The paragraph discusses the differences between Canadian hard discount stores and German discounters like Aldi, highlighting that Canadian stores offer a full shopping experience with fewer product selections but are still popular due to their convenience and speed. Sales at these stores are growing weekly. In a conversation involving Vishal Shreedhar and John Zamparo from Scotiabank, Zamparo inquires about consumer behavior and sentiment regarding Canadian products amidst tariff talks. Perbank notes that consumers are increasingly interested in buying Canadian products and the company is striving to assist them in doing so.

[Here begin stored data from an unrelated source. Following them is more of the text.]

/-- Frames from a renderer, their characters met by a hunting receiver: READY brings a DOWN link UP with Head Changed and
restarts the silence time of one that is UP; a FETCH in UP is answered with one reply, but with none while 16 wait, and
restarts the silence time unless the entry into DOWN is due already; a frame with a bad check, of an unknown kind, or a FETCH
in DOWN changes nothing but the receiver. That a FETCH is answered within its own command is the model's reading (log 30),
and that a READY taken when DOWN is due keeps the link UP is its choice (log 45). -/
def Sys2Proof.Claims.RendererFrames : Prop :=
  ∀ (s : State) (h : HeadNo), s.heads[h].rx.state = .hunting →
    let hd := { s.heads[h] with rx := { state := .hunting, lastAt := s.now } }
    let t := s.withCause false
    let heard := if hd.silentSince + 300000 ≤ s.now then hd.silentSince else s.now
    exec (.headReady h (goodChars (linkFrame 0x01 []))) s = .next
      (sendIfIdle (if hd.up then t.withHead h { hd with silentSince := s.now }
       else raise .headChanged (t.withHead h { hd with up := true, silentSince := s.now, history := [] }))) ∧
    (∀ f1 f0 row : Byte,
      let c := Instr.fetch h (goodChars (linkFrame 0x02 [f1, f0, row]))
      let frame : Half := f1 ++ f0
      (hd.up = false → exec c s = .next (sendIfIdle (t.withHead h hd))) ∧
      (hd.up = true → 16 ≤ (hd.queue.filter (fun f => !f.isView)).length →
        exec c s = .next (sendIfIdle (t.withHead h { hd with silentSince := heard }))) ∧
      (hd.up = true → (hd.queue.filter (fun f => !f.isView)).length < 16 →
        ∃ out, exec c s = .next (sendIfIdle (t.withHead h { hd with
            silentSince := heard, queue := hd.queue ++ [.reply frame row.toNat out] })) ∧
          ((∀ v ∈ hd.history, v.frame ≠ frame) → out = .expired) ∧
          (∀ v, hd.history.find? (fun w => w.frame = frame) = some v →
            (v.rows + 1 ≤ row.toNat → out = .blank) ∧
            (row.toNat ≤ v.rows →
              (v.table[row.toNat]? = some .blank → out = .blank) ∧ (v.table[row.toNat]? = some .gap → out = .gap) ∧
              (∀ b gen, v.table[row.toNat]? = some (.line b gen) →
                (∀ r, s.store.read b = { gen := gen, record := some r } → out = .text gen r) ∧
                ((s.store.read b).gen ≠ gen ∨ (s.store.read b).record = none → out = .changed)))))) ∧
    (∀ (kind : Byte) (body : List Byte) (check : Byte), body.length ≤ 199 →
      check ≠ crc8 (byte (body.length + 1) :: kind :: body) ∨ (kind ≠ 0x01 ∧ kind ≠ 0x02) →
      exec (.headFrameDiscard h (goodChars (0xA5 :: byte (body.length + 1) :: kind :: body ++ [check]))) s =
        .next (sendIfIdle (t.withHead h hd)))

/-- 300 ms of silence take a link DOWN, its history and transmit list emptied, with Head Changed; the transmitter takes the
next frame of its list; Cue Flag and Cue Flag End set and clear the flag. That a link that goes DOWN keeps the frame it is
receiving, and a fetch reply begun, is the model's choice (log 54). -/
def Sys2Proof.Claims.HeadEvents : Prop :=
  ∀ (s : State) (h : HeadNo),
    let hd := s.heads[h]
    let t := s.withCause false
    exec (.headSilenceTimeout h) s = .next
      (sendIfIdle (if hd.up = true ∧ hd.silentSince + 300000 ≤ s.now then
        raise .headChanged (t.withHead h { hd with up := false, history := [], queue := [] }) else t)) ∧
    exec (.headTransmit h) s =
      .next (sendIfIdle (t.withHead h { hd with sending := hd.queue.head?, queue := hd.queue.tail })) ∧
    (∀ req rest, s.mail.cueFlag[h] = { req := req, body := true } :: rest →
      exec (.cueFlag h) s = .next (sendIfIdle ((t.withMail { s.mail with
        cueFlag := s.mail.cueFlag.set h.val rest h.isLt }).withHead h { hd with cueFlag := true }))) ∧
    (∀ req rest, s.mail.cueFlag[h] = { req := req, body := false } :: rest →
      exec (.cueFlagEnd h) s = .next (sendIfIdle ((t.withMail { s.mail with
        cueFlag := s.mail.cueFlag.set h.val rest h.isLt }).withHead h { hd with cueFlag := false })))
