/-! The owners -/

/-- What a request may leave behind that changes no block and no story: at most an edit fault record. -/
structure Unwritten (s t : State) : Prop where
  store : t.store = s.store
  script : Kin s.script t.script

theorem Unwritten.rfl {s : State} : Unwritten s s := ⟨Eq.refl _, Kin.rfl⟩

section owners
variable {s : State}

variable {t : State} {b : List Byte}

/-- A slot field out of range is refused; otherwise the slot is the one it names. -/
theorem withSlot_inv {n : Nat} {f : Slot → Answer} (h : (withSlot n s f).state = t) :
    t = s ∨ ∃ k : Slot, n = k.val ∧ (f k).state = t := by
  unfold withSlot at h
  split at h
  · exact .inr ⟨_, rfl, h⟩
  · exact .inl h.symm

/-- An edit completed has passed the State and protection steps; otherwise no block and no story changes. -/
theorem editChecks_inv {e : EditKind} {k : Slot} {i : Nat} {f : State → Answer}
    (h : (editChecks e k i s f).state = t) : Unwritten s t ∨
      s.script.stories[k].state = .ready ∧
        (protection (e = .insert) s.script.stories[k] s.store).isEmpty = true ∧ (f s).state = t := by
  unfold editChecks at h
  dsimp only at h
  split at h
  · exact .inl (h ▸ .rfl)
  · exact .inl (h ▸ .rfl)
  · next hr =>
    split at h
    · next hc => exact .inr ⟨hr, hc, h⟩
    · exact .inl (h ▸ ⟨offerFault_store _ _, kin_offerFault _ _⟩)

/-- An Insert Line that passes the protection step finds room under the story's limit (R45). -/
theorem protection_limit {y : Story} {x : TextStore} (h : (protection true y x).isEmpty = true) :
    y.lines.length ≠ y.limit := by
  intro e
  simp [protection, Causes.isEmpty, e] at h

theorem Story.held_of_ready {y : Story} (h : y.state = .ready) : y.held = true := by simp [Story.held, h]

theorem appendLine_inv (h : (appendLine b s).state = t) : Unwritten s t ∨
    ∃ k n rest r, s.script.load = some k ∧ s.script.stories[k].lines.length ≠ s.script.stories[k].limit ∧
      s.store.pool = n :: rest ∧ t.store = (blockTaken s n rest r).store ∧
      Wrote s.script k { s.script.stories[k] with lines := s.script.stories[k].lines ++ [n] } t.script := by
  unfold appendLine at h
  split at h
  · exact .inl (h ▸ .rfl)
  · next r _ =>
    split at h
    · exact .inl (h ▸ .rfl)
    · next k hk =>
      dsimp only at h
      split at h
      · exact .inl (h ▸ .rfl)
      · next hl =>
        split at h
        · exact .inl (h ▸ .rfl)
        · next n u hu =>
          obtain ⟨rest, hp, rfl⟩ := takeBlock_inv s hu
          subst h
          refine .inr ⟨k, n, rest, r, hk, hl, hp, rfl, ?_⟩
          simp only [done_state, State.withScript_script, blockTaken_script]
          exact wrote_withStory

theorem insertLine_inv (h : (insertLine b s).state = t) : Unwritten s t ∨
    ∃ k n rest r i c, s.script.stories[k].state = .ready ∧
      s.script.stories[k].lines.length ≠ s.script.stories[k].limit ∧ s.store.pool = n :: rest ∧
      t.store = (blockTaken s n rest r).store ∧
      Wrote s.script k
        { s.script.stories[k] with changed := c, lines := insertLineAt s.script.stories[k].lines i n } t.script := by
  obtain rfl | ⟨k, -, h⟩ := withSlot_inv h
  · exact .inl .rfl
  dsimp only at h
  split at h
  · exact .inl (h ▸ .rfl)
  · next r _ =>
    split at h
    · exact .inl (h ▸ .rfl)
    · obtain h | ⟨hr, hc, h⟩ := editChecks_inv h
      · exact .inl h
      · unfold completeInsert at h
        split at h
        · exact .inl (h ▸ .rfl)
        · next n u hu =>
          obtain ⟨rest, hp, rfl⟩ := takeBlock_inv s hu
          obtain ⟨c, hw⟩ := noteEdit_withLines .insert k (u16 b 1) 1
            (insertLineAt s.script.stories[k].lines (u16 b 1) n) (blockTaken s n rest r)
          subst h
          refine .inr ⟨k, n, rest, r, u16 b 1, c, hr, protection_limit hc, hp, ?_, ?_⟩
          · simp [noteEdit_store]
          · simpa using hw
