-- ==== Sys2Proof/WellFormed.lean ====
section
/-! DEFINITION. Which instructions are well formed. The types of the operands carry every other bound: a message type
outside the seven codes is not a `MsgType` (43_message_encoder.md R163, D21). -/

namespace Sys2Proof

/-- The one check the types do not make: WRAP's operand has 0 to 254 bytes (43_message_encoder.md R164, D22). -/
def Instr.wf : Instr → Bool
  | .wrap ep => decide (ep.length ≤ Config.maxWrap)
  | .mtSystem _ | .mtTare _ | .mtInfo _ | .mtStatus _ | .mtIdentify _ | .mtEvent _ | .mtTimer _ => true
  | .evWeight .. | .evBattery _ | .evTimer .. | .evKey _ | .evAck .. => true
  | .fHeartbeat | .fTare | .fTimercmd _ | .fIdentify | .fNotify => true
  | .connect | .disconnect | .feed _ | .cksum _ | .build .. | .heartbeat _ | .tare | .timercmd _ | .identify
  | .notify => true

/-- `i` is well formed. -/
abbrev Instr.WellFormed (i : Instr) : Prop := i.wf = true

end Sys2Proof
end

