-- ==== Sys2Proof/Machine/Dispatch.lean ====
section
/-! DEFINITION. One arm per constructor of Instr, each one direct call of its meaning. -/

namespace Sys2Proof.Machine

def exec (i : Instr) (s : State) : Host.Outcome State Fault Refusal :=
  match i with
  -- HDR
  | .mtSystem d => Sys2Proof.Machine.execMtSystem d s
  | .mtTare d => Sys2Proof.Machine.execMtTare d s
  | .mtInfo d => Sys2Proof.Machine.execMtInfo d s
  | .mtStatus d => Sys2Proof.Machine.execMtStatus d s
  | .mtIdentify d => Sys2Proof.Machine.execMtIdentify d s
  | .mtEvent d => Sys2Proof.Machine.execMtEvent d s
  | .mtTimer d => Sys2Proof.Machine.execMtTimer d s
  -- EVT
  | .evWeight b0 b1 b2 b3 b4 b5 => Sys2Proof.Machine.execEvWeight b0 b1 b2 b3 b4 b5 s
  | .evBattery level => Sys2Proof.Machine.execEvBattery level s
  | .evTimer minutes seconds millis => Sys2Proof.Machine.execEvTimer minutes seconds millis s
  | .evKey v => Sys2Proof.Machine.execEvKey v s
  | .evAck v0 v1 => Sys2Proof.Machine.execEvAck v0 v1 s
  -- TXF
  | .fHeartbeat => Sys2Proof.Machine.execFHeartbeat s
  | .fTare => Sys2Proof.Machine.execFTare s
  | .fTimercmd c => Sys2Proof.Machine.execFTimercmd c s
  | .fIdentify => Sys2Proof.Machine.execFIdentify s
  | .fNotify => Sys2Proof.Machine.execFNotify s
  -- OP
  | .connect => Sys2Proof.Machine.execConnect s
  | .disconnect => Sys2Proof.Machine.execDisconnect s
  | .feed chunk => Sys2Proof.Machine.execFeed chunk s
  | .cksum p => Sys2Proof.Machine.execCksum p s
  | .build type p => Sys2Proof.Machine.execBuild type p s
  | .wrap ep => Sys2Proof.Machine.execWrap ep s
  | .heartbeat now => Sys2Proof.Machine.execHeartbeat now s
  | .tare => Sys2Proof.Machine.execTare s
  | .timercmd cmd => Sys2Proof.Machine.execTimercmd cmd s
  | .identify => Sys2Proof.Machine.execIdentify s
  | .notify => Sys2Proof.Machine.execNotify s

end Sys2Proof.Machine
end

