-- ==== Sys2Proof/Tests/Slice0.lean ====
section
/-! SUPPORT. The model's own tests: decodings of words written out from 30_encoding.md, single steps with the results of
95_test_vectors.md or of the worked examples of the rules, the WellFormed smoke test, and a witness for every statement's
hypotheses. -/

namespace Sys2Proof.Tests

open Sys2Proof.Machine

/-! ### States -/

/-- Parameters with three different code bytes, else R6's defaults. -/
def params : Params := ⟨none, none, none, 0x11, 0x22, 0x33⟩

/-- S0 of 95_test_vectors.md: the state CONNECT leaves. -/
def s0 : State := { openSession State.reset with params := params }

/-- S0 in DATA state under a latched type. -/
def sData (t : MsgType) : State := { s0 with fstate := .data, msgType := some t }

/-- S0 with every open bound finite: 3-byte chunks, 2-byte bodies, 4-bit stamps. -/
def sBounded : State := { s0 with params := { params with maxChunk := some 3, maxPayload := some 2, tsBits := some 4 } }

/-- The next state, or power-on where there is none. -/
def after (o : Host.Outcome State Fault Refusal) : State :=
  match o with
  | .next t => t
  | .fault _ => State.reset
  | .refused _ => State.reset

/-- The outcome's kind: a stop's name, or none for a next state. -/
def stop (o : Host.Outcome State Fault Refusal) : Option (Fault ⊕ Refusal) :=
  match o with
  | .next _ => none
  | .fault r => some (.inl r)
  | .refused r => some (.inr r)

/-! ### WellFormed: an ill-formed term for its one check (R164, D22) -/

theorem test_wf_wrap_longest : (Instr.wrap (List.replicate 254 0xAA)).WellFormed := by decide +kernel
theorem test_wf_wrap_too_long : ¬ (Instr.wrap (List.replicate 255 0xAA)).WellFormed := by decide +kernel

/-! ### Decoding: one word per constructor, from the tables of 30_encoding.md -/

theorem test_decode_mtSystem : decode ⟨.hdr, [0xEF, 0xDD, 0x00, 0x02, 0x00, 0x02, 0x00]⟩ = .ok (.mtSystem [2, 0, 2, 0]) := by decide
theorem test_decode_mtTare : decode ⟨.hdr, [0xEF, 0xDD, 0x04, 0x00, 0x00]⟩ = .ok (.mtTare [0, 0]) := by decide
theorem test_decode_mtInfo : decode ⟨.hdr, [0xEF, 0xDD, 0x07, 0x01]⟩ = .ok (.mtInfo [1]) := by decide
theorem test_decode_mtStatus : decode ⟨.hdr, [0xEF, 0xDD, 0x08, 0x01]⟩ = .ok (.mtStatus [1]) := by decide
theorem test_decode_mtIdentify : decode ⟨.hdr, [0xEF, 0xDD, 0x0B]⟩ = .ok (.mtIdentify []) := by decide
theorem test_decode_mtEvent : decode ⟨.hdr, [0xEF, 0xDD, 0x0C, 0x09]⟩ = .ok (.mtEvent [9]) := by decide
theorem test_decode_mtTimer : decode ⟨.hdr, [0xEF, 0xDD, 0x0D]⟩ = .ok (.mtTimer []) := by decide
theorem test_decode_evWeight : decode ⟨.evt, [0x05, 0x0A, 0x00, 0x00, 0x00, 0x01, 0x02]⟩ = .ok (.evWeight 0x0A 0 0 0 1 2) := by decide
theorem test_decode_evBattery : decode ⟨.evt, [0x06, 0x64]⟩ = .ok (.evBattery 0x64) := by decide
theorem test_decode_evTimer : decode ⟨.evt, [0x07, 0x01, 0x1E, 0x05]⟩ = .ok (.evTimer 0x01 0x1E 0x05) := by decide
theorem test_decode_evKey : decode ⟨.evt, [0x08, 0x01]⟩ = .ok (.evKey 0x01) := by decide
theorem test_decode_evAck : decode ⟨.evt, [0x0B, 0x00, 0x07]⟩ = .ok (.evAck 0x00 0x07) := by decide
theorem test_decode_fHeartbeat : decode ⟨.txf, [0xEF, 0xDD, 0x00, 0x02, 0x00, 0x02, 0x00]⟩ = .ok .fHeartbeat := by decide
theorem test_decode_fTare : decode ⟨.txf, [0xEF, 0xDD, 0x04, 0x00, 0x00, 0x00]⟩ = .ok .fTare := by decide
theorem test_decode_fTimercmd : decode ⟨.txf, [0xEF, 0xDD, 0x04, 0x00, 0x01, 0x00, 0x01]⟩ = .ok (.fTimercmd 0x01) := by decide
theorem test_decode_fIdentify : decode ⟨.txf, [0xEF, 0xDD, 0x0B, 0x2D, 0x2D, 0x2D, 0x2D, 0x2D, 0x2D, 0x2D, 0x2D, 0x2D, 0x2D, 0x2D,
    0x2D, 0x2D, 0x2D, 0x2D, 0x68, 0x3B]⟩ = .ok .fIdentify := by decide
theorem test_decode_fNotify : decode ⟨.txf, [0xEF, 0xDD, 0x0C, 0x09, 0x00, 0x01, 0x01, 0x05, 0x02, 0x05, 0x03, 0x04, 0x18,
    0x06]⟩ = .ok .fNotify := by decide
theorem test_decode_connect : decode ⟨.op, [0]⟩ = .ok .connect := by decide
theorem test_decode_disconnect : decode ⟨.op, [1]⟩ = .ok .disconnect := by decide
theorem test_decode_feed : decode ⟨.op, [2, 0xEF, 0xDD, 0x0C]⟩ = .ok (.feed [0xEF, 0xDD, 0x0C]) := by decide
theorem test_decode_cksum : decode ⟨.op, [3, 0x02, 0x00]⟩ = .ok (.cksum [2, 0]) := by decide
theorem test_decode_build : decode ⟨.op, [4, 0x00, 0x02, 0x00]⟩ = .ok (.build .system [2, 0]) := by decide
theorem test_decode_wrap : decode ⟨.op, [5, 0x06, 0x64]⟩ = .ok (.wrap [6, 0x64]) := by decide
theorem test_decode_heartbeat : decode ⟨.op, [6, 0x88, 0x13]⟩ = .ok (.heartbeat 5000) := by decide
theorem test_decode_tare : decode ⟨.op, [7]⟩ = .ok .tare := by decide
theorem test_decode_timercmd : decode ⟨.op, [8, 1]⟩ = .ok (.timercmd .stop) := by decide
theorem test_decode_identify : decode ⟨.op, [9]⟩ = .ok .identify := by decide
theorem test_decode_notify : decode ⟨.op, [10]⟩ = .ok .notify := by decide
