-- ==== Sys2Proof/Word.lean ====
section
/-! DEFINITION. The words of the block: bytes, 16-bit raw values, and a word of any format of
30_encoding.md together with the format it is written in. -/

namespace Sys2Proof

/-- One byte on the transport (R8). -/
abbrev Byte := BitVec 8

/-- A RawWord or a RawMeasurement, 16 bits unsigned (R25, R26). -/
abbrev RawWord := BitVec 16

/-- The formats of R55. `rstLevel` and `auxLevel` are the two level signals of format `level`. -/
inductive Format where
  | h | rstLevel | auxLevel | t | d | u | b3 | b2 | rd16 | w0 | w1 | w2 | w3
  deriving DecidableEq, Repr

/-- A word of one of the formats of R55, at that format's one fixed length. -/
inductive PortWord where
  /-- host command word `cmd[2:0]` (R56) -/
  | h (w : BitVec 3)
  /-- the reset input `rst` (R144) -/
  | rst (level : BitVec 1)
  /-- the level output `AUXEN` (R10, R75) -/
  | aux (level : BitVec 1)
  /-- transport request `treq[9:0]` (R59) -/
  | t (w : BitVec 10)
  /-- delay request `dreq[15:0]` (R60) -/
  | d (w : BitVec 16)
  /-- the control state `CUR[2:0] : UPC[5:0]` (R55) -/
  | u (w : BitVec 9)
  /-- a 3-byte pattern on the bus, first byte in bits 23:16 (R61) -/
  | b3 (w : BitVec 24)
  /-- a 2-byte pattern on the bus, first byte in bits 15:8 (R62, R63) -/
  | b2 (w : BitVec 16)
  /-- a 16-bit value read from the bus (R65) -/
  | rd16 (w : BitVec 16)
  /-- the calibration word `CAL[0]` (R66) -/
  | w0 (w : BitVec 16)
  /-- the calibration word `CAL[1]` (R67) -/
  | w1 (w : BitVec 16)
  /-- the calibration word `CAL[2]` (R68) -/
  | w2 (w : BitVec 16)
  /-- the calibration word `CAL[3]` (R69) -/
  | w3 (w : BitVec 16)
  deriving DecidableEq, Repr

/-- The format a word is written in. -/
def PortWord.format : PortWord → Format
  | .h _ => .h
  | .rst _ => .rstLevel
  | .aux _ => .auxLevel
  | .t _ => .t
  | .d _ => .d
  | .u _ => .u
  | .b3 _ => .b3
  | .b2 _ => .b2
  | .rd16 _ => .rd16
  | .w0 _ => .w0
  | .w1 _ => .w1
  | .w2 _ => .w2
  | .w3 _ => .w3

end Sys2Proof
end

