-- ==== Sys2Proof/Decode.lean ====
section
/-! DEFINITION. Decoding and encoding of every format of 30_encoding.md. -/

namespace Sys2Proof

open Sys2Proof.Machine (cmdOp cmdUnit unitOf unitBit microOp)

/-- Why a word stands for no instruction. -/
inductive DecodeError where
  /-- `t_op` = `11`, never sent (R59, R71) -/
  | transportOpNeverSent
  /-- `CFG` with a `t_data` other than `0x00` (R59) -/
  | cfgDataNotZero
  /-- `MODE` with a `t_data` other than `0x00` and `0x01` (R59) -/
  | modeDataUnknown
  /-- a delay count other than `CONV_DELAY` (R60) -/
  | delayCountNeverSent
  /-- a control state beyond the end of its micro-program (R31, R125) -/
  | noMicroOperation
  /-- a bus pattern that is none of the parameters' (R61 to R63) -/
  | patternUnknown
  /-- a level signal that is not asserted -/
  | levelNotAsserted
  deriving DecidableEq, Repr

/-- Format `H` (R56, R57): all eight words are commands (R71). -/
def decodeH (w : BitVec 3) : Instr :=
  match cmdOp w with
  | .init => .init (cmdUnit w)
  | .sreset => .sreset (cmdUnit w)
  | .gett => .gett (cmdUnit w)
  | .getp => if cmdUnit w then .getpMmhg else .getpMbar

/-- `XFER`: with `t_data` = `DUMMY` it reads, otherwise it writes (R59, R77, R78; log 9). -/
def decodeXfer (p : Params) (b : Byte) : Instr := if b = p.dummy then .rx else .tx b

/-- Format `T` (R59). -/
def decodeT (p : Params) (w : BitVec 10) : Except DecodeError Instr :=
  let data : Byte := w.extractLsb' 0 8
  match w.getLsbD 9, w.getLsbD 8 with
  | false, false => if data = 0 then .ok .cfg else .error .cfgDataNotZero
  | false, true =>
    if data = 0 then .ok .modeA else if data = 1 then .ok .modeB else .error .modeDataUnknown
  | true, false => .ok (decodeXfer p data)
  | true, true => .error .transportOpNeverSent

/-- Format `D` (R60). -/
def decodeD (p : Params) (w : BitVec 16) : Except DecodeError Instr :=
  if w = p.convDelay then .ok (.wait w) else .error .delayCountNeverSent

/-- Format `U`: the control state `CUR[2:0] : UPC[5:0]` selects a micro-operation (R55, R125). -/
def decodeU (p : Params) (w : BitVec 9) : Except DecodeError Instr :=
  match microOp p (w.extractLsb' 6 3) (w.extractLsb' 0 6) with
  | some i => .ok i
  | none => .error .noMicroOperation

/-- The bytes of a 2-byte pattern as one word, first byte on top (R62). -/
def Pattern2.word (c : Pattern2) : BitVec 16 := c.b0 ++ c.b1

/-- The bytes of the reset pattern as one word, first byte on top (R61). -/
def Pattern3.word (c : Pattern3) : BitVec 24 := c.b0 ++ c.b1 ++ c.b2

/-- Format `B3` (R61). -/
def decodeB3 (p : Params) (w : BitVec 24) : Except DecodeError Instr :=
  if w = p.resetSeq.word then .ok .sresetPattern else .error .patternUnknown

/-- Format `B2` (R62, R63). -/
def decodeB2 (p : Params) (w : BitVec 16) : Except DecodeError Instr :=
  if w = p.calCmd0.word then .ok .rdcal0
  else if w = p.calCmd1.word then .ok .rdcal1
  else if w = p.calCmd2.word then .ok .rdcal2
  else if w = p.calCmd3.word then .ok .rdcal3
  else if w = p.acqT.word then .ok .acqT
  else if w = p.acqP.word then .ok .acqP
  else .error .patternUnknown

/-- The decoder: total on every word of every format, rejecting by name. -/
def decode (p : Params) : PortWord → Except DecodeError Instr
  | .h w => .ok (decodeH w)
  | .rst w => if w = 1 then .ok .rst else .error .levelNotAsserted
  | .aux w => if w = 1 then .ok .auxon else .error .levelNotAsserted
  | .t w => decodeT p w
  | .d w => decodeD p w
  | .u w => decodeU p w
  | .b3 w => decodeB3 p w
  | .b2 w => decodeB2 p w
  | .rd16 w => .ok (.rd16 (w.extractLsb' 8 8) (w.extractLsb' 0 8))
  | .w0 w => .ok (.cal0 (w.extractLsb' 1 15) (w.extractLsb' 0 1))
  | .w1 w => .ok (.cal1 (w.extractLsb' 6 10) (w.extractLsb' 0 6))
  | .w2 w => .ok (.cal2 (w.extractLsb' 6 10) (w.extractLsb' 0 6))
  | .w3 w => .ok (.cal3 (w.extractLsb' 6 10) (w.extractLsb' 0 6))

/-- One bit. -/
def bit (b : Bool) : BitVec 1 := BitVec.ofBool b

/-- The control-state word `CUR[2:0] : UPC[5:0]` (R55). -/
def controlWord (cur : BitVec 3) (upc : BitVec 6) : BitVec 9 := cur ++ upc

/-- A transport request `t_op : t_data` (R59). -/
def transportWord (tOp : BitVec 2) (tData : Byte) : BitVec 10 := tOp ++ tData

/-- The encoder: the word of every instruction, from the tables of 30_encoding.md. -/
def encode (p : Params) : Instr → PortWord
  | .init unit => .h (bit unit ++ (0b00 : BitVec 2))
  | .sreset unit => .h (bit unit ++ (0b01 : BitVec 2))
  | .gett unit => .h (bit unit ++ (0b10 : BitVec 2))
  | .getpMbar => .h 0b011
  | .getpMmhg => .h 0b111
  | .rst => .rst 1
  | .cfg => .t (transportWord 0b00 0x00)
  | .modeA => .t (transportWord 0b01 0x00)
  | .modeB => .t (transportWord 0b01 0x01)
  | .tx b => .t (transportWord 0b10 b)
  | .rx => .t (transportWord 0b10 p.dummy)
  | .wait n => .d n
  | .auxon => .aux 1
  | .chk unit k => .u (controlWord (bit unit ++ (0b1 : BitVec 1) ++ bit k) 0)
  | .dec unit => .u (controlWord (bit unit ++ (0b00 : BitVec 2)) 42)
  | .cmpt unit => .u (controlWord (bit unit ++ (0b10 : BitVec 2)) 11)
  | .cmpp u => .u (controlWord (bit (unitBit u) ++ (0b11 : BitVec 2)) 21)
  | .sresetPattern => .b3 p.resetSeq.word
  | .rdcal0 => .b2 p.calCmd0.word
  | .rdcal1 => .b2 p.calCmd1.word
  | .rdcal2 => .b2 p.calCmd2.word
  | .rdcal3 => .b2 p.calCmd3.word
  | .acqT => .b2 p.acqT.word
  | .acqP => .b2 p.acqP.word
  | .rd16 hi lo => .rd16 (hi ++ lo)
  | .cal0 c1 c5hi => .w0 (c1 ++ c5hi)
  | .cal1 c5lo c6 => .w1 (c5lo ++ c6)
  | .cal2 c4 c2hi => .w2 (c4 ++ c2hi)
  | .cal3 c3 c2lo => .w3 (c3 ++ c2lo)

/-- The instruction, or nothing where the decoder refuses. -/
def decode? (p : Params) (w : PortWord) : Option Instr :=
  match decode p w with
  | .ok i => some i
  | .error _ => none

/-- A bare number of the opcode table as a word of one of the formats of its width, under the default
parameters (log 10). Several formats share a width in whole bytes; a number is tried as each of them in
turn, as a 16-bit one as `T`, `D`, `U`, `B2`. -/
def decodeTableWord (nbits w : Nat) : Option Instr :=
  let p := Params.default
  match nbits with
  | 1 => if w < 2 then decode? p (.rst (BitVec.ofNat 1 w)) else none
  | 3 => if w < 8 then decode? p (.h (BitVec.ofNat 3 w)) else none
  | 8 => if w < 8 then decode? p (.h (BitVec.ofNat 3 w)) else none
  | 9 => if w < 512 then decode? p (.u (BitVec.ofNat 9 w)) else none
  | 10 => if w < 1024 then decode? p (.t (BitVec.ofNat 10 w)) else none
  | 16 =>
    let asT := if w < 1024 then decode? p (.t (BitVec.ofNat 10 w)) else none
    let asD := if w < 65536 then decode? p (.d (BitVec.ofNat 16 w)) else none
    let asU := if w < 512 then decode? p (.u (BitVec.ofNat 9 w)) else none
    let asB2 := if w < 65536 then decode? p (.b2 (BitVec.ofNat 16 w)) else none
    asT <|> asD <|> asU <|> asB2
  | 24 => if w < 16777216 then decode? p (.b3 (BitVec.ofNat 24 w)) else none
  | _ => none

end Sys2Proof
end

The paragraph discusses the success of a new feature related to Canadian products, which showed a significant weekly increase in customer engagement. In-store, there was a notable increase in sales of Canadian products, which is expected to grow further with upcoming promotional efforts. Customer behavior remains consistent with previous years, with continued interest in promotions and private labels. Inflation effects are noted as a challenge. Additionally, the retail media business is seeing double-digit growth but is not yet at a scale for detailed reporting. Expectations are that both the retail media and trade as a service businesses will continue to grow significantly in the coming years.
In the conference call, the operator instructs callers on how to decline participation in the polling process, including adjustments for speakerphone users. Chris Lee from Desjardins asks about the company's outlook for the year, particularly concerning gross margin growth. Richard Dufrin responds that the company expects a modest increase in gross margin due to new store openings and a low inflation environment. He also mentions a slight deterioration in SG&A rate and predicts high single-digit EPS growth, considering an additional 2% from a fifty-third week in 2025. Dufrin indicates that EPS growth should be steady across quarters, with little expected volatility. Following the Q&A, Roy McDonald concludes the call, thanking participants.
The paragraph concludes a conference call, inviting participants to ask follow-up questions if needed and reminding Mark to mark his calendar for a Q1 results discussion on Wednesday, April 30th. It ends with well wishes and informs participants that the call has ended.
This summary was generated with AI and may contain some inaccuracies.